- Record set:

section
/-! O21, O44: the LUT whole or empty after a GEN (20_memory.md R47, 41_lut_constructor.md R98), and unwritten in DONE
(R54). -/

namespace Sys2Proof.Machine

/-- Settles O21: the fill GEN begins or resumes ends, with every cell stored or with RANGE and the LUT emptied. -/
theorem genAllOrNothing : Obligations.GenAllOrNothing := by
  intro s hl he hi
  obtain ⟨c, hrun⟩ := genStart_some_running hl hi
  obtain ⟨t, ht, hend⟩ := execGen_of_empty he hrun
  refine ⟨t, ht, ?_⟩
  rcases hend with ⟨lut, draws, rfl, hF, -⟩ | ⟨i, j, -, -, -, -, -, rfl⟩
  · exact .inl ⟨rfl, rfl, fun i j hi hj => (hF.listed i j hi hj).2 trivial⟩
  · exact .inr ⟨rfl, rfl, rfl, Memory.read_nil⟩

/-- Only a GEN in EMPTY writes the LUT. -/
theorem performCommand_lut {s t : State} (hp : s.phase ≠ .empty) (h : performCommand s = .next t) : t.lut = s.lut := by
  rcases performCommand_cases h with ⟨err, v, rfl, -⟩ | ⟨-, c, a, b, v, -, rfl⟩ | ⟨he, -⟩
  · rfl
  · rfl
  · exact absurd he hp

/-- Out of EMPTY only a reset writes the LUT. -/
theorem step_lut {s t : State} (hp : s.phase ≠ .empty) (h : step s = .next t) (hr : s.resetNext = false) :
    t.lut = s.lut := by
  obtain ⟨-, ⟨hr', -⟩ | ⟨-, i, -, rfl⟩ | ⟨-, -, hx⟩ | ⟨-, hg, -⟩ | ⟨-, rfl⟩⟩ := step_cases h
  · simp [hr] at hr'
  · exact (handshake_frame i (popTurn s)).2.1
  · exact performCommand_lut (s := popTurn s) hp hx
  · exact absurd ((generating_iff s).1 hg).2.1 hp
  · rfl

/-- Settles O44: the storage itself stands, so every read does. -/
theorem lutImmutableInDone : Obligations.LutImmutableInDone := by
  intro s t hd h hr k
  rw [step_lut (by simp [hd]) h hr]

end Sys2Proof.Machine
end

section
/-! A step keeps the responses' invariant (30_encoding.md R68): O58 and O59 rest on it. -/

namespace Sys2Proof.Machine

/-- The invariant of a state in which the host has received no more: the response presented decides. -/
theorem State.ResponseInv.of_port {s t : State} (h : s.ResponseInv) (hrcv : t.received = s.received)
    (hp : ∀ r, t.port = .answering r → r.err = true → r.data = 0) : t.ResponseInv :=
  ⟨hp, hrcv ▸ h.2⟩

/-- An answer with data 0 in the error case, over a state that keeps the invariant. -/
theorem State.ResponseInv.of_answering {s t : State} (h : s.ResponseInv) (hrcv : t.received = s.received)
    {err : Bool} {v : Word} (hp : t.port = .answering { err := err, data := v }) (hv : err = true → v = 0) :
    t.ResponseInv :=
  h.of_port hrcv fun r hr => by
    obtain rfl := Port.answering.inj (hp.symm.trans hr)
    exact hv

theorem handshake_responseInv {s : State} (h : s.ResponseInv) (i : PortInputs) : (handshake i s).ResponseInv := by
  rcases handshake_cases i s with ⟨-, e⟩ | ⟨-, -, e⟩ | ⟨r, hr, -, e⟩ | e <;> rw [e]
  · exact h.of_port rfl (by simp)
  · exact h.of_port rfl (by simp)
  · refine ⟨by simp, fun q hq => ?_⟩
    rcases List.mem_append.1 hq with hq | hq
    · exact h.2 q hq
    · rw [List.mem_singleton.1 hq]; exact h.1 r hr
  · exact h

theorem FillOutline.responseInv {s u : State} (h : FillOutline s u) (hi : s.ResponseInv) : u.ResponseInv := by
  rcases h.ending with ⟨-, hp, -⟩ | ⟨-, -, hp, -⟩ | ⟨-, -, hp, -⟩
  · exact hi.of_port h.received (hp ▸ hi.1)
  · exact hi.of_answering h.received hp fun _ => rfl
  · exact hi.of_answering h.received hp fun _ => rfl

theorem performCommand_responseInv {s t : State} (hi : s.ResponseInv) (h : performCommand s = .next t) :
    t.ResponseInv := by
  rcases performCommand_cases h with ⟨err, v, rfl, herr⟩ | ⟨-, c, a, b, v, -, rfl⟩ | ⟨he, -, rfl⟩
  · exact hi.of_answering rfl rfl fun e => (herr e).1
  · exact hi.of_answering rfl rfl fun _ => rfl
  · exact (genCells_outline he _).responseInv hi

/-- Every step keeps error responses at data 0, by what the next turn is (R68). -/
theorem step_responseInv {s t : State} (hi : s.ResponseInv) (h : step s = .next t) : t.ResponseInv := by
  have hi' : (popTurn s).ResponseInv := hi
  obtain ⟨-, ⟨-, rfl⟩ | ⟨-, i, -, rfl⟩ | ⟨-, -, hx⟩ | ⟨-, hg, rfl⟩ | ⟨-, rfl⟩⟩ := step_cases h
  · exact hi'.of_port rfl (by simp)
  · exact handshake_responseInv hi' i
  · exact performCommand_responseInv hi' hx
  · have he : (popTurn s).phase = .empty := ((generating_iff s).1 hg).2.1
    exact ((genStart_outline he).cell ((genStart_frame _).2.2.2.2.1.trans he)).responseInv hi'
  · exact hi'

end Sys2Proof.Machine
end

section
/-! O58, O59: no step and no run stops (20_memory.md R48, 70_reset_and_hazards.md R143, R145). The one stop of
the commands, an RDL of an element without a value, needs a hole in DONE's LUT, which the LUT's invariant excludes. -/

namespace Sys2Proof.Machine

==

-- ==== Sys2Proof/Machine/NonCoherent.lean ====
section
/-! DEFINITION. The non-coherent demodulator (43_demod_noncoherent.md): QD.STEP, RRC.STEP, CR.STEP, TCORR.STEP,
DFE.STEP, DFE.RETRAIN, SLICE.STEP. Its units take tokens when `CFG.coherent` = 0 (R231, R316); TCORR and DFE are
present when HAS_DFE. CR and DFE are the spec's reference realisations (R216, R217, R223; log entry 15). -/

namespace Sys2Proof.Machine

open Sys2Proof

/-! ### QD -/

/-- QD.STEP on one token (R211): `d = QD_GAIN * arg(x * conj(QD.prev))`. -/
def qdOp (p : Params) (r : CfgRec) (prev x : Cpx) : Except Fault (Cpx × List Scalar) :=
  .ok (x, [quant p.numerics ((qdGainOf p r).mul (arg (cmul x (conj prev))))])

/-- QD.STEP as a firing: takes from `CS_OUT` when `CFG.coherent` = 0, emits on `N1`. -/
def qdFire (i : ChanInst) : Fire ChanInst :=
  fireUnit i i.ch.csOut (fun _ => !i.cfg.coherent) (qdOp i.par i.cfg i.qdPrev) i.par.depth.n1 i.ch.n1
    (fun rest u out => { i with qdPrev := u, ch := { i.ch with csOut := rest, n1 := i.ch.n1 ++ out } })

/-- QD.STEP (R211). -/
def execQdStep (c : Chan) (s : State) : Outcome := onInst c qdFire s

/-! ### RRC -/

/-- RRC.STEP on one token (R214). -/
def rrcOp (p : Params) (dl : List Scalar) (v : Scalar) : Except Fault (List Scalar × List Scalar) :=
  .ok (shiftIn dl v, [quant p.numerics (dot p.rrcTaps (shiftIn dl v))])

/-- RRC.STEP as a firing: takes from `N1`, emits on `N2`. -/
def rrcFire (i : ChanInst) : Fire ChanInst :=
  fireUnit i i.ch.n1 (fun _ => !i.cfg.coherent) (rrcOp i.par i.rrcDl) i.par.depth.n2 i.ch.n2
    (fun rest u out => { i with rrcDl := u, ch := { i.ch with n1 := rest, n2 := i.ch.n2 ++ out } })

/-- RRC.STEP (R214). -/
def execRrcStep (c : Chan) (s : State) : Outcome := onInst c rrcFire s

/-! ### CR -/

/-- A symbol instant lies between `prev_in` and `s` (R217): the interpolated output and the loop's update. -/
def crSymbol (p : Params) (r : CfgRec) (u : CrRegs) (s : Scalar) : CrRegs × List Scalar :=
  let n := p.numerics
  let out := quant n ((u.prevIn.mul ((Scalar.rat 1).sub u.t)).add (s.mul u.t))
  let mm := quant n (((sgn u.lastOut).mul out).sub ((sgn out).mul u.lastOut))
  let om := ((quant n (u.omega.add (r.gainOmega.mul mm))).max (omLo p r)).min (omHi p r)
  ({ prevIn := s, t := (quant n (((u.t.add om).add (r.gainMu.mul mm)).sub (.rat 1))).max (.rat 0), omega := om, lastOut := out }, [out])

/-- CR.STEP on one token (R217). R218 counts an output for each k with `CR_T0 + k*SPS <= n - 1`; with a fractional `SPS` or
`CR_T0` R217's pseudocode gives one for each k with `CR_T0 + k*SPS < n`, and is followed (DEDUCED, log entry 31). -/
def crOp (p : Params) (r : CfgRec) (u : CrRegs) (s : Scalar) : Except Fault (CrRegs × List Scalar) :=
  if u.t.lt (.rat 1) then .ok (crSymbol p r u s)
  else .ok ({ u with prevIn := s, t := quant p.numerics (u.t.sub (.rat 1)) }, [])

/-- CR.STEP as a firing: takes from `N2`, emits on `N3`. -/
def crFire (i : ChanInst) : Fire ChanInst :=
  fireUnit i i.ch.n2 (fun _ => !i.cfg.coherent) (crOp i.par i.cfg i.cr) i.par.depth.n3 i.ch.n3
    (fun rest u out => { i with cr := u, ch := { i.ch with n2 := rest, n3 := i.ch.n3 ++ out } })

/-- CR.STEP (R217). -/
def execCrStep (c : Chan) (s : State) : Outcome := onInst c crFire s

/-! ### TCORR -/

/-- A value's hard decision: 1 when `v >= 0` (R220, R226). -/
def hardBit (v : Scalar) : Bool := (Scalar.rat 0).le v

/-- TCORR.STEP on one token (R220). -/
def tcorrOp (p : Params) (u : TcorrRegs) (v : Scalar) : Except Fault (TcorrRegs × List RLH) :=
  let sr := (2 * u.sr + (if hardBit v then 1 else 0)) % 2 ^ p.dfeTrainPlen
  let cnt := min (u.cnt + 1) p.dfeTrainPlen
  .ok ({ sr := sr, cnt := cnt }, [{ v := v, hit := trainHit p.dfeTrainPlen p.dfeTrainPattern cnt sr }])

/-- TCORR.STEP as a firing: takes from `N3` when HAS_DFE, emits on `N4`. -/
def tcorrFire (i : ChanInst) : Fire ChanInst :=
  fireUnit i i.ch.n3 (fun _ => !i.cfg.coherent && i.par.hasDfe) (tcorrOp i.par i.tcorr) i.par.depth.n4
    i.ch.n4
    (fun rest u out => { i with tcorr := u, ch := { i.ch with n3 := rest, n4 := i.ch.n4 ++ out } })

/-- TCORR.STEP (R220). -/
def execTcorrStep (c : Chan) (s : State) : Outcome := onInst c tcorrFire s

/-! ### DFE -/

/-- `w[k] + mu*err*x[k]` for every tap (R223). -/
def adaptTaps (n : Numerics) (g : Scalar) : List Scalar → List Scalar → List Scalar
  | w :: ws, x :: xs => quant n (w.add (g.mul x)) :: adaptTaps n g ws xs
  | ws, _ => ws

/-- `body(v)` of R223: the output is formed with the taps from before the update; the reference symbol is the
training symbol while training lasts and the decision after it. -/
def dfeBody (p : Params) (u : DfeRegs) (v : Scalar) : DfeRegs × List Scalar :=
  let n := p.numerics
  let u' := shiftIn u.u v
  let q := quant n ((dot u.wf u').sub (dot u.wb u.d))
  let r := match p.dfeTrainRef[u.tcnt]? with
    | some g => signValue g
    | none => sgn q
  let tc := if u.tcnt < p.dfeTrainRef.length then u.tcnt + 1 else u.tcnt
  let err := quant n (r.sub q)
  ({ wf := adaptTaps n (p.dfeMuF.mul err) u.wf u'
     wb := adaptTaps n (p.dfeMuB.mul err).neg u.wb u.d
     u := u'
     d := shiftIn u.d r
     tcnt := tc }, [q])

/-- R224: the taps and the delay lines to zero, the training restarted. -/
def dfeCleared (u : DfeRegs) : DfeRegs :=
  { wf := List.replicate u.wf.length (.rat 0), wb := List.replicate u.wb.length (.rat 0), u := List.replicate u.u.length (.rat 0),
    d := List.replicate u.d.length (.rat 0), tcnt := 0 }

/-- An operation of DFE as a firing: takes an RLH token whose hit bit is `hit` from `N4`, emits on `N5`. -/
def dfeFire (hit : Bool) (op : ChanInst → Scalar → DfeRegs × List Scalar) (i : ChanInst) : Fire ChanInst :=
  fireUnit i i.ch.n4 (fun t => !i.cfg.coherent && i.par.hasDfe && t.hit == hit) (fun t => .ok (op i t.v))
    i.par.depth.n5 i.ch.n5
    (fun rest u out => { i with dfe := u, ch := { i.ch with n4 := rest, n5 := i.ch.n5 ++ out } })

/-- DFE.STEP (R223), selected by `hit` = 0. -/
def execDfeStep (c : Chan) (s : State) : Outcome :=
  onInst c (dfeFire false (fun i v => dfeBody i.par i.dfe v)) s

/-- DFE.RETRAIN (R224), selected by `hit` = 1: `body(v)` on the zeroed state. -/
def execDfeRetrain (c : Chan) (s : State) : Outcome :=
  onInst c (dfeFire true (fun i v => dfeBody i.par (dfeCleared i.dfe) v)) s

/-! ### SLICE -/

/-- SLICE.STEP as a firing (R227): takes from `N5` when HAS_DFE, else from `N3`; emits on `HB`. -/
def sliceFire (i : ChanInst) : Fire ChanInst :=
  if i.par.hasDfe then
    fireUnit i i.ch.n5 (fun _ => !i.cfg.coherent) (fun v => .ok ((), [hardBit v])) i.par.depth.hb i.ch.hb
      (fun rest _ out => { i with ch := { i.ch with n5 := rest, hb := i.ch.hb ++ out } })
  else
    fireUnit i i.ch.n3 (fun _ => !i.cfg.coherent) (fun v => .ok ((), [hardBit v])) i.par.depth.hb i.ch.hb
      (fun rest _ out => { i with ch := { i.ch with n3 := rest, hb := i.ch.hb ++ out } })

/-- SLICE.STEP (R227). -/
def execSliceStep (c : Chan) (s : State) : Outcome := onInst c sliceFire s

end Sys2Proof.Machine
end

- Task instructions:
Look over the records above and filter for each line with the word "crSymbol".

- Solution for this problem:
def crSymbol (p : Params) (r : CfgRec) (u : CrRegs) (s : Scalar) : CrRegs × List Scalar :=
  if u.t.lt (.rat 1) then .ok (crSymbol p r u s)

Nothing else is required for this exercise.